◆ EXERCISE:
Match on the string "nonceOff" in the entries below and return every matching line.
- - -
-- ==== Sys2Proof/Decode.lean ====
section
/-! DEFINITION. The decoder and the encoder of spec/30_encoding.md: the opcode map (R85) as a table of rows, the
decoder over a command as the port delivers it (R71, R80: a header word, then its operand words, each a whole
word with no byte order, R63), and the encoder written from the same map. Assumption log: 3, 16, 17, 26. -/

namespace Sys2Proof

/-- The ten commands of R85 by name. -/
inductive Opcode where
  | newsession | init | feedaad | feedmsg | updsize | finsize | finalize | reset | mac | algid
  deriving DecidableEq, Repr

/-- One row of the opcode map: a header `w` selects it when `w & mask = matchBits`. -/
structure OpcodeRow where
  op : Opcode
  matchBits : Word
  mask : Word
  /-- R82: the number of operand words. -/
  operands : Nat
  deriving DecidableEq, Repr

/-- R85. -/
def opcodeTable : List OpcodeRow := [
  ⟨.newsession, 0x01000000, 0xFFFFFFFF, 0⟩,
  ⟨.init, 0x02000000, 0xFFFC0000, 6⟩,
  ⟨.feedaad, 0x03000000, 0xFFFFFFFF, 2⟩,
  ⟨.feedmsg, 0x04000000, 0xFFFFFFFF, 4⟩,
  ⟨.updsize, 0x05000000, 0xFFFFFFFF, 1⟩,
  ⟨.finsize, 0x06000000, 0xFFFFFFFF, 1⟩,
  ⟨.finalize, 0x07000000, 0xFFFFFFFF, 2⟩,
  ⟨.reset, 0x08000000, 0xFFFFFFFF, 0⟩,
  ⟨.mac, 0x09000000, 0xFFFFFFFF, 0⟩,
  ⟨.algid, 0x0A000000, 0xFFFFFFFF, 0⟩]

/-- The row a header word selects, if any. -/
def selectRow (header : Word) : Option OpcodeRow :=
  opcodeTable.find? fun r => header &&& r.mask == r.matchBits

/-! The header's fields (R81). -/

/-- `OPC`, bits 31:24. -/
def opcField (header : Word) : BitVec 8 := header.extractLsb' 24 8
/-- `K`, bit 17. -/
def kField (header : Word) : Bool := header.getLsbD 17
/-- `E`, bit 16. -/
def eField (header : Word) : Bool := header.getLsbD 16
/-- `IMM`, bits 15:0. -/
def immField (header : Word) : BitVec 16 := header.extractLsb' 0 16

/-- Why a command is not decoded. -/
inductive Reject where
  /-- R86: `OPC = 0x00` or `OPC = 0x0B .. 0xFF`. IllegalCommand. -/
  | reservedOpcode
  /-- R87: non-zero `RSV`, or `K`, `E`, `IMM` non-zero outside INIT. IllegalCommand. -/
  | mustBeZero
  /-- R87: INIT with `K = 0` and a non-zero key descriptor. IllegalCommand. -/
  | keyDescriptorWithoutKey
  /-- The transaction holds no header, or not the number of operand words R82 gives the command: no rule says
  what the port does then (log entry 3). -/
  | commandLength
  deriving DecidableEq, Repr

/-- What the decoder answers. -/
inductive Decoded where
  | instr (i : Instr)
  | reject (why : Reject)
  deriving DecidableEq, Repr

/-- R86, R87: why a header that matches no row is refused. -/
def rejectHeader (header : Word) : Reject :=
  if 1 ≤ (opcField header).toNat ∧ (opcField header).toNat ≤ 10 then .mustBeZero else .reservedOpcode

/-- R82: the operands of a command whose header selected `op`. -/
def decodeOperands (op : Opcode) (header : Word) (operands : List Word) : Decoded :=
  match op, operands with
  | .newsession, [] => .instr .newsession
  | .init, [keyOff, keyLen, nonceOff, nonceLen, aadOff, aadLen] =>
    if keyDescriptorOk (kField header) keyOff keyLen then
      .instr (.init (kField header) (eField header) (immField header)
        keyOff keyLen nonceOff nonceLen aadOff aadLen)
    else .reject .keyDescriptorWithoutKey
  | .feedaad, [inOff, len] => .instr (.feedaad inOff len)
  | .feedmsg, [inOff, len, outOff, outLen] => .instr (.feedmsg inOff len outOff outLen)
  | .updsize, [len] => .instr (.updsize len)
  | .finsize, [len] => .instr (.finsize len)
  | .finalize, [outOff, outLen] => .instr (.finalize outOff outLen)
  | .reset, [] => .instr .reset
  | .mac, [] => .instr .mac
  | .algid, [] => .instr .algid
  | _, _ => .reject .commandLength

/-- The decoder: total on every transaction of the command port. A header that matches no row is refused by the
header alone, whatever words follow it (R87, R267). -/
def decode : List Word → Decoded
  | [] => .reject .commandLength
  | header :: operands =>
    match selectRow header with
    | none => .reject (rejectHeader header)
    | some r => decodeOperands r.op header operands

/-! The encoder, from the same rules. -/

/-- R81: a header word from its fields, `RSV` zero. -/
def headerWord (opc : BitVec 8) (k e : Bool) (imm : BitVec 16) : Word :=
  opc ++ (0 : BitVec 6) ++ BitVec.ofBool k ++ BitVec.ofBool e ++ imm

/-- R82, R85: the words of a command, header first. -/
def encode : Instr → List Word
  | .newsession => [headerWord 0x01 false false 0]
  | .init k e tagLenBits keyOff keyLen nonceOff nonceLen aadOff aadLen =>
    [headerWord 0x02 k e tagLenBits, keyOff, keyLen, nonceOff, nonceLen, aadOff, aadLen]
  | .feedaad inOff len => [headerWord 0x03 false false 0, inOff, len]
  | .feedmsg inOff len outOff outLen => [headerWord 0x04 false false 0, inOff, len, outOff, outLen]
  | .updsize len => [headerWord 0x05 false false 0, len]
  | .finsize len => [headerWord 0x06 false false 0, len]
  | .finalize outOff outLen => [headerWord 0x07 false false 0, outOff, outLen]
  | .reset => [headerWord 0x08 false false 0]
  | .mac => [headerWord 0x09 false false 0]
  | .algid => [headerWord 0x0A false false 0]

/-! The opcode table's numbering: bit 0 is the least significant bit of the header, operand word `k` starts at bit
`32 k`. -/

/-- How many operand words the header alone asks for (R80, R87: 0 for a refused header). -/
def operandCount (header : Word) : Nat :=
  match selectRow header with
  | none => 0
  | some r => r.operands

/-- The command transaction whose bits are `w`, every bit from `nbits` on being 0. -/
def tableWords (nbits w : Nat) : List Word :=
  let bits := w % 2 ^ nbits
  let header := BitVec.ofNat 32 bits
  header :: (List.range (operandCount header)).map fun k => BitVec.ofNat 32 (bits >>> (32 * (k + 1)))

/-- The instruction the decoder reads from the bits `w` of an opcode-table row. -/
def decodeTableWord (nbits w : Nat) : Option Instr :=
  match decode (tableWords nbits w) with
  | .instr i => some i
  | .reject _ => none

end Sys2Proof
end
- - -
◆ SOLUTION:
  | .init, [keyOff, keyLen, nonceOff, nonceLen, aadOff, aadLen] =>
        keyOff keyLen nonceOff nonceLen aadOff aadLen)
  | .init k e tagLenBits keyOff keyLen nonceOff nonceLen aadOff aadLen =>
    [headerWord 0x02 k e tagLenBits, keyOff, keyLen, nonceOff, nonceLen, aadOff, aadLen]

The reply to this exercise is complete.